Scan the material for the word "theorem", and copy each line where it shows up.

══════════════════════════════

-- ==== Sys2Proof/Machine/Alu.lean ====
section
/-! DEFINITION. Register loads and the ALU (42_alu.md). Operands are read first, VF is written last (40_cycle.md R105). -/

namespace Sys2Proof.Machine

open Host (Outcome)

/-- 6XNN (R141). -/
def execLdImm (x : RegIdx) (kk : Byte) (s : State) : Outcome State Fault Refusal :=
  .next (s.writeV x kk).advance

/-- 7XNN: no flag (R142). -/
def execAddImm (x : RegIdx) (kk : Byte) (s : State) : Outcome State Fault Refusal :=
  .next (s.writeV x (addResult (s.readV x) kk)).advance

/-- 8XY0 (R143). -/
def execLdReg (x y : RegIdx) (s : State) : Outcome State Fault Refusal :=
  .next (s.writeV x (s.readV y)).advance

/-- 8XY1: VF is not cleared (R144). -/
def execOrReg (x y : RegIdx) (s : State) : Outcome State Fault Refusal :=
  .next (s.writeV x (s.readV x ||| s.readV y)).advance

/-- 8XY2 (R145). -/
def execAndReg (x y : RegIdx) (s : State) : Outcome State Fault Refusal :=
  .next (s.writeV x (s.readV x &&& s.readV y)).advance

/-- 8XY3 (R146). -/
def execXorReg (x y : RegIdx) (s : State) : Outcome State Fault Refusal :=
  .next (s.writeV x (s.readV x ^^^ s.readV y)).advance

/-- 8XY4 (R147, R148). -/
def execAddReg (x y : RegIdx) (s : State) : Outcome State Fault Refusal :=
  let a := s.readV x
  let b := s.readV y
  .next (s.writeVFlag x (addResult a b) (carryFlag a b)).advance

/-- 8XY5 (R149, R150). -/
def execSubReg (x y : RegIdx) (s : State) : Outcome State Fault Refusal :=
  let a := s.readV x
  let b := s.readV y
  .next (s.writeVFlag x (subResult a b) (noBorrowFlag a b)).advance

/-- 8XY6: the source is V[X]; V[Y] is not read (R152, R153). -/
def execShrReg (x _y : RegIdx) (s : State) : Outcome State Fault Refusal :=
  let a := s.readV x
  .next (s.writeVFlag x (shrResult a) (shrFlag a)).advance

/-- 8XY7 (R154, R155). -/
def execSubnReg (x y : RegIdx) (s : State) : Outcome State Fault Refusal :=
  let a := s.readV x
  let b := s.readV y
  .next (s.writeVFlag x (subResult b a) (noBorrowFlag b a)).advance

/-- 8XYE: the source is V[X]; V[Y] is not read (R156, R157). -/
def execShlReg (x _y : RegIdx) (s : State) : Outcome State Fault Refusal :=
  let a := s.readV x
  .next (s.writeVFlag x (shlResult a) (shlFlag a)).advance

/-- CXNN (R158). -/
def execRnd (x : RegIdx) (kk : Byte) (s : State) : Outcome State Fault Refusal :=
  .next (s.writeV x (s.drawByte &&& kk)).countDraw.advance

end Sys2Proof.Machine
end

══════════════════════════════

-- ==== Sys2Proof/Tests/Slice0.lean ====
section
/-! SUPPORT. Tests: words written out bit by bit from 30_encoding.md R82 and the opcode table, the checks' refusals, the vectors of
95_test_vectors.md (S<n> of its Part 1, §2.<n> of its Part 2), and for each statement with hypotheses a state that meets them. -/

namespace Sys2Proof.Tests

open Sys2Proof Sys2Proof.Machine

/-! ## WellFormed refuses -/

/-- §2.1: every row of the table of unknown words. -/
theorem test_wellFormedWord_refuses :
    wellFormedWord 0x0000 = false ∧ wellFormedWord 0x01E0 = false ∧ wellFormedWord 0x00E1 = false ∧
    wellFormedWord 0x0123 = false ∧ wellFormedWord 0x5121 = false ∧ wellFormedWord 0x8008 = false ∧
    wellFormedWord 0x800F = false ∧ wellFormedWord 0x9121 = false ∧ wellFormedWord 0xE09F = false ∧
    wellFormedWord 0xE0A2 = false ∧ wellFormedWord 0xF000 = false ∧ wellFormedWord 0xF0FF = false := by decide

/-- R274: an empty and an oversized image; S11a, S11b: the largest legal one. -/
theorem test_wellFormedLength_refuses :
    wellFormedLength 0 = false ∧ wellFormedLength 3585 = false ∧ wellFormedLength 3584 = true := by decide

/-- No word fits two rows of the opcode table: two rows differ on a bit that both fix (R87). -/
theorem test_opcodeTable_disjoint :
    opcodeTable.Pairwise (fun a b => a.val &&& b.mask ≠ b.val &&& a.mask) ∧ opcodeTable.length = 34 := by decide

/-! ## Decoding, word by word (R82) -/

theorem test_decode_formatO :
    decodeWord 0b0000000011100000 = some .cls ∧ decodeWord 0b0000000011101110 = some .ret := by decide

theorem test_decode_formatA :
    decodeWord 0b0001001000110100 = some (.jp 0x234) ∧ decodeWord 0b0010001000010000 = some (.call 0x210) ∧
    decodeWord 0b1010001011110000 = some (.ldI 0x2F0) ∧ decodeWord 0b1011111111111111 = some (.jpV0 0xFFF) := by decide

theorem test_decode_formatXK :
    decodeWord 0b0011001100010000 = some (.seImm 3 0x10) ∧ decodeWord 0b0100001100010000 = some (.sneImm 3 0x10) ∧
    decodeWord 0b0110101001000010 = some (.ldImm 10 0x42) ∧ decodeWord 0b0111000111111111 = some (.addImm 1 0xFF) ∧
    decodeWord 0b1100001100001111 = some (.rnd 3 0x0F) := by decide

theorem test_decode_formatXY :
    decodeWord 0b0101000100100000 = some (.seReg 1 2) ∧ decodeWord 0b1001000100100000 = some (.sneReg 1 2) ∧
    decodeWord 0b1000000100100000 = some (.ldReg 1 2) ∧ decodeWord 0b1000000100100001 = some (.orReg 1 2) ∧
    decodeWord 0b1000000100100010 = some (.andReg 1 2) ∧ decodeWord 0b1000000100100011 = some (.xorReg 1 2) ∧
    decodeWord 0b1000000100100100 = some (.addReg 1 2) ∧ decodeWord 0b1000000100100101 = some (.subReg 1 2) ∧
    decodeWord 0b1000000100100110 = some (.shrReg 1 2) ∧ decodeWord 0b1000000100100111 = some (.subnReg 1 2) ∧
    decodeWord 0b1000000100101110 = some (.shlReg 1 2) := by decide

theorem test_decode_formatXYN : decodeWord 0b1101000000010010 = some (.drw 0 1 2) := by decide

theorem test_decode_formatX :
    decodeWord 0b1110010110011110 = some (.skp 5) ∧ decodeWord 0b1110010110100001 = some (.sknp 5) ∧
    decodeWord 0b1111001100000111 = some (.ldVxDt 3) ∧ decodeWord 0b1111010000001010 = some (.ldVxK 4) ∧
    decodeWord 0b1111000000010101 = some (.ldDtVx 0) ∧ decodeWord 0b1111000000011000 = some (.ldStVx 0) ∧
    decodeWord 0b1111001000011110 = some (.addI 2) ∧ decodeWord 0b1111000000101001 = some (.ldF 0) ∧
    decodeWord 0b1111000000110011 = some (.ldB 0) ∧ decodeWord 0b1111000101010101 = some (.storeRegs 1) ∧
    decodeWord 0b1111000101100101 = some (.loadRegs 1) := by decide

══════════════════════════════

Completed exercise
theorem test_wellFormedWord_refuses :
theorem test_wellFormedLength_refuses :
theorem test_opcodeTable_disjoint :
theorem test_decode_formatO :
theorem test_decode_formatA :
theorem test_decode_formatXK :
theorem test_decode_formatXY :
theorem test_decode_formatXYN : decodeWord 0b1101000000010010 = some (.drw 0 1 2) := by decide
theorem test_decode_formatX :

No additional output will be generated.